Знала мать, как был приятен этот сок тебе, младенцу,
И она из полной чаши сына милого поила...
Да! Как только ты родился, сразу понял сомы сладость
И теперь не меньше любишь сок возлюбленный с рожденья.
Есть преданье, что однажды ты, великих душ владыка,
Осушил до капли счетом три десятка кубков сомы.
И бесспорно эта влага впрок идет тебе издавна;
Оттого-то многоводны в море льющиеся реки,
Оттого и в нашей чаше пена сомы выше края,
И в шипении влаги слышны звуки радостного гимна.
(Перев. В. Щиглева).
В Индре олицетворяется чисто физическая сила; в минуты гнева и возбуждения он не останавливается ни перед отцеубийством, ни перед воровством. Может быть справедливо предполагают, что образ Индры возник в народном сознании в тот период индусской истории, когда физическую силу приходилось ценить выше всего, именно – когда индусам при передвижении на юг приходилось вести отчаянную борьбу с врагами; бог – победитель врагов – естественно должен был получить в такое время преобладающее значение.
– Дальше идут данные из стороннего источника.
-- ==== Sys2Proof/Machine/Ops.lean ====
section
/-! DEFINITION. The named operations: the memory bytes and words, the output port, and raising a fault (spec
20_memory.md R42..R48; 60_exceptions.md R206, R207). -/

namespace Sys2Proof
namespace Machine

/-- The answer of an instruction or a step. -/
abbrev Answer := Host.Outcome State Fault Refusal

/-! ## Bytes -/

/-- The byte at an address: an unlisted address reads as 0x00 (R34). -/
def Memory.read : Memory → Nat → Byte
  | [], _          => 0
  | (k, v) :: m, a => if a = k then v else Memory.read m a

/-- Puts a byte at its place in the rising order, over the one that stood there. -/
def Memory.insert : Memory → Nat → Byte → Memory
  | [], a, b => [(a, b)]
  | (k, v) :: m, a, b =>
    if a < k then (a, b) :: (k, v) :: m
    else if a = k then (a, b) :: m
    else (k, v) :: Memory.insert m a b

/-- `MEM[a] := b` (R42). Writing the byte an unlisted address reads as removes the entry, so equal
memories are equal lists. -/
def Memory.write (m : Memory) (a : Nat) (b : Byte) : Memory :=
  if b = 0 then m.filter (fun c => c.1 ≠ a) else Memory.insert m a b

/-- The canonical form: addresses strictly rising, and no entry equal to what an unlisted address reads
as. -/
abbrev Memory.wf (m : Memory) : Prop :=
  m.Pairwise (fun c e => c.1 < e.1) ∧ ∀ c ∈ m, c.2 ≠ 0

/-- Every entry is a byte of the store: its address is below `size` (R40, R42). -/
abbrev Memory.within (m : Memory) (size : Nat) : Prop := ∀ c ∈ m, c.1 < size

/-- The four bytes from `a` on, the first least significant (R43). -/
def Memory.readWord (m : Memory) (a : Nat) : Word :=
  wordOfBytes (m.read a) (m.read (a + 1)) (m.read (a + 2)) (m.read (a + 3))

/-- Stores a word's four bytes from `a` on, least significant first (R44). -/
def Memory.writeWord (m : Memory) (a : Nat) (v : Word) : Memory :=
  (((m.write a (byteOfWord v 0)).write (a + 1) (byteOfWord v 1)).write (a + 2) (byteOfWord v 2)).write
    (a + 3) (byteOfWord v 3)

/-- Bytes laid out from an address on, in an otherwise zero memory (R240 step 1). -/
def Memory.ofBytes : Nat → List Byte → Memory
  | _, []      => []
  | a, b :: bs => if b = 0 then Memory.ofBytes (a + 1) bs else (a, b) :: Memory.ofBytes (a + 1) bs

/-! ## Word accesses -/

/-- All four bytes of the word at `addr` are inside the store. The byte indices do not wrap (R43, R44, D13). -/
def State.inBounds (s : State) (addr : Word) : Bool := decide (addr.toNat + 3 < s.cfg.memSize.val)

/-- `MemRead(addr, 4)`: `none` where it raises OutOfBoundsMemoryAccess (R43). Any alignment (R47), and
OUTPUT_ADDR is not special (R52). -/
def State.memRead (s : State) (addr : Word) : Option Word :=
  if s.inBounds addr then some (s.mem.readWord addr.toNat) else none

/-- `emit(v)`: the whole word goes to the end of the output stream (R46). -/
def State.emit (s : State) (v : Word) : State := { s with out := s.out ++ [v] }

/-- `MemWrite(addr, 4, v)`: `none` where it raises OutOfBoundsMemoryAccess (R44). The port is selected by
the whole address, before any bounds check, and then memory is not touched (R44, R53). -/
def State.memWrite (s : State) (addr v : Word) : Option State :=
  if addr = s.cfg.outputAddr then some (s.emit v)
  else if s.inBounds addr then some { s with mem := s.mem.writeWord addr.toNat v }
  else none

/-- Stores bytes from an address on, as a loader outside the machine does, leaving out any beyond the
store. -/
def State.placeBytes (s : State) : Nat → List Byte → State
  | _, []      => s
  | a, b :: bs =>
    State.placeBytes (if a < s.cfg.memSize.val then { s with mem := s.mem.write a b } else s) (a + 1) bs

/-! ## Faults -/

/-- The number of a reason (R200). -/
def Fault.code : Fault → Nat
  | .unknownInstruction _        => 1
  | .outOfBoundsMemoryAccess _ _ => 2
  | .stackHeapCollision _ _ _    => 3
  | .divideByZero _              => 4
  | .divideOverflow _            => 5

/-- The part of a record that every reason has (R207). -/
def Fault.site : Fault → FaultSite
  | .unknownInstruction site        => site
  | .outOfBoundsMemoryAccess site _ => site
  | .stackHeapCollision site _ _    => site
  | .divideByZero site              => site
  | .divideOverflow site            => site

/-- The record's site for a fault that an executing instruction raises (R207). PC holds npc, so the fetch
address is the word before it, and `instr` is the word that stands there: no instruction raises a fault
after it has stored (R210; log entry 10). -/
def State.site (s : State) : FaultSite where
  f     := prevWord s.pc
  instr := s.memRead (prevWord s.pc)
  steps := s.steps

/-- `raise F(info)`: the step stops with the record and has no further effect (R206 step 1). There is no
handler and no vector, nothing is saved and no control is transferred (R209). -/
def raise (r : Fault) : Answer := .fault r

/-- What a raised fault makes of the run (R206 steps 2 and 3): STATUS <- Faulted(F, info). Nothing else of a
faulted state is observable, so all of it but the parameters is a free value (R45; log entry 8). -/
def State.fail (s : State) (r : Fault) : State :=
  { Config.discarded s r with cfg := s.cfg, status := .faulted r }

end Machine
end Sys2Proof
end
В дальнейшей стадии развития религиозного сознания индусов рядом с Варуной и Индрой выступает новое божество Агни (ignis, огонь), которое затем получает высшее положение в сонме богов. Если Варуна есть бог неба (ср. греч. ουρανοç, небо), а Индра бог атмосферы или воздушного пространства, то Агни является прежде всего богом земли и главным образом той могучей стихийной силы, которая проявляется в огне. Но в нем объединяются все три области природы – небесная, воздушная и земная: и в лучах солнца, и в блеске молнии и в растущем на земле дереве, как горючем материале, проявляется единая великая сила Агни; через огонь образуется как бы путь от земли к небесной и воздушной сферам, потому что разгоревшееся пламя поднимается от земли и к этим дожденосным тучам и к этому сияющему солнцу. Агни владыка не только земли, но и неба и воздушного пространства; поэтому у него «три лица, три языка, три головы». Ему приписывается и три рождения: на небе в водах, т. е. в дождевых тучах, и в людях. Но Агни не только космическое божество: он носитель высшей культуры, охранитель семейного очага и покровитель всего индусского народа. В последнем смысле Агни получает черты воинственного бога Индры: подобно последнему он также есть бог войны, великий вождь и победитель врагов. Соединяя землю с небом, Агни приобщает и человека к божественной жизни, с одной стороны через жертвенный огонь, как «великий жертвоприноситель», а с другой – через смерть, так как живущее в человеке огненное и теплотворное начало Агни, отделившись от тела, вместе с пламенем и дымом сжигаемого трупа возносится в вечные обители света, где пребывает «владыка отцов» Йяма, бог смерти, обожествленный древнейший царь земли.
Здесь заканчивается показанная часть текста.